═════ Recorded information ═════

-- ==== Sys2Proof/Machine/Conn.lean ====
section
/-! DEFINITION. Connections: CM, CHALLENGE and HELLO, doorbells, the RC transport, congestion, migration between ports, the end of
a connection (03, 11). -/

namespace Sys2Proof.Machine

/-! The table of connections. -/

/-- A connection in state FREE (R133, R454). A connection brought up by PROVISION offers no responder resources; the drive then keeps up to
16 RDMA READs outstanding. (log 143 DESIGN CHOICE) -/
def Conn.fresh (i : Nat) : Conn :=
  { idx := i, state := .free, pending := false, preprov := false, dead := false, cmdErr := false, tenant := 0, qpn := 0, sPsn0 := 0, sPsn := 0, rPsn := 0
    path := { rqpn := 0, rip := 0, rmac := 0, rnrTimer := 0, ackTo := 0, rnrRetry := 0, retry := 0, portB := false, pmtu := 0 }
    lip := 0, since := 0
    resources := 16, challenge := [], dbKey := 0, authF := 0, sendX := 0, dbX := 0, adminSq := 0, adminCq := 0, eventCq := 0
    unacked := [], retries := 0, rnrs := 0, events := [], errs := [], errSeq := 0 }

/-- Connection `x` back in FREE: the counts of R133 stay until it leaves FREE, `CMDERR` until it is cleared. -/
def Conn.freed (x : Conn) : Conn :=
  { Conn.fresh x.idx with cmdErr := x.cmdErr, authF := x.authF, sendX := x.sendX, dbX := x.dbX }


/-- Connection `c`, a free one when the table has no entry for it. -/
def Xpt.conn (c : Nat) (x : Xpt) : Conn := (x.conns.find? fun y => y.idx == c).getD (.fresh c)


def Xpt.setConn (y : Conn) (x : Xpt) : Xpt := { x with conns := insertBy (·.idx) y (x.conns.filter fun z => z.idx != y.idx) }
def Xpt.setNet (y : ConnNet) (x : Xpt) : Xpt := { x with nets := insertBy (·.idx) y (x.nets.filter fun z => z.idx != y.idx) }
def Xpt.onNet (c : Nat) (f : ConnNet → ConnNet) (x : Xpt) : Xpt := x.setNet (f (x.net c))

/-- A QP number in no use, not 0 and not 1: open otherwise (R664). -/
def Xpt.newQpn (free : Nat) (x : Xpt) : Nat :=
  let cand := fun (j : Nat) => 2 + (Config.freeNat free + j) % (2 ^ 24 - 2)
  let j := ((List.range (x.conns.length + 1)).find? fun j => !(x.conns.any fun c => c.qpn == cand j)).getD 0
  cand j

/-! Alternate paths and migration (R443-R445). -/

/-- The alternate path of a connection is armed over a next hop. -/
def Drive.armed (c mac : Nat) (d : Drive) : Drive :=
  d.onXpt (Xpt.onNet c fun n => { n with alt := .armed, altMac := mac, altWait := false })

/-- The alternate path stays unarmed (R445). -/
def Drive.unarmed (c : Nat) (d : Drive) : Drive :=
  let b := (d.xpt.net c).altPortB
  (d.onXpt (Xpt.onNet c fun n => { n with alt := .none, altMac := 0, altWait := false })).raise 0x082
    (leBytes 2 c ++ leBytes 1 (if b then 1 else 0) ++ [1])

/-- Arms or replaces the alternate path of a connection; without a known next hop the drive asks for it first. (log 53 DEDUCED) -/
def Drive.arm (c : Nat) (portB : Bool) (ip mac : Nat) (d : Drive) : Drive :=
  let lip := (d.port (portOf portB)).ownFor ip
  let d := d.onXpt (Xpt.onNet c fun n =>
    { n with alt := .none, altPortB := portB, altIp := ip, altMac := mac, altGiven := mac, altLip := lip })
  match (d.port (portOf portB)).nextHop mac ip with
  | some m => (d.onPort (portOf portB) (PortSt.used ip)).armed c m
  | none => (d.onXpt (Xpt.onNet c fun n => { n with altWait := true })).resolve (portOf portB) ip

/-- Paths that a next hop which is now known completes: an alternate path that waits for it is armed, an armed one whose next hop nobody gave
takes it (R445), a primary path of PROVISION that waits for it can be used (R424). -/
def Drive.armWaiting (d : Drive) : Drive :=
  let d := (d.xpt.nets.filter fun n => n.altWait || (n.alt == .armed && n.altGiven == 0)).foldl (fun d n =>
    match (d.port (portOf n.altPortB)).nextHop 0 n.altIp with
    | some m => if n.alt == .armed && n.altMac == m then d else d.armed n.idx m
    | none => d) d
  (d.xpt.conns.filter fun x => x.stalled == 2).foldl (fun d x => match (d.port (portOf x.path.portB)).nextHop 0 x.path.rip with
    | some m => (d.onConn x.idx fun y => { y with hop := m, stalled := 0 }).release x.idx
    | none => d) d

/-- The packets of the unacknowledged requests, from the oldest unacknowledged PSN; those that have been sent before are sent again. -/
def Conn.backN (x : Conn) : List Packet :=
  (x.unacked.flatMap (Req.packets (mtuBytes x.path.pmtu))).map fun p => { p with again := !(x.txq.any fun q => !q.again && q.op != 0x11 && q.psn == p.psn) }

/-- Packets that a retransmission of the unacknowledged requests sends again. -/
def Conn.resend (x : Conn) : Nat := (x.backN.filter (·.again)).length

═════

§ **Exercise prompt**
Copy every line of the data that holds the string "nextHop".

§ **Exercise answer**
  match (d.port (portOf portB)).nextHop mac ip with
    match (d.port (portOf n.altPortB)).nextHop 0 n.altIp with
  (d.xpt.conns.filter fun x => x.stalled == 2).foldl (fun d x => match (d.port (portOf x.path.portB)).nextHop 0 x.path.rip with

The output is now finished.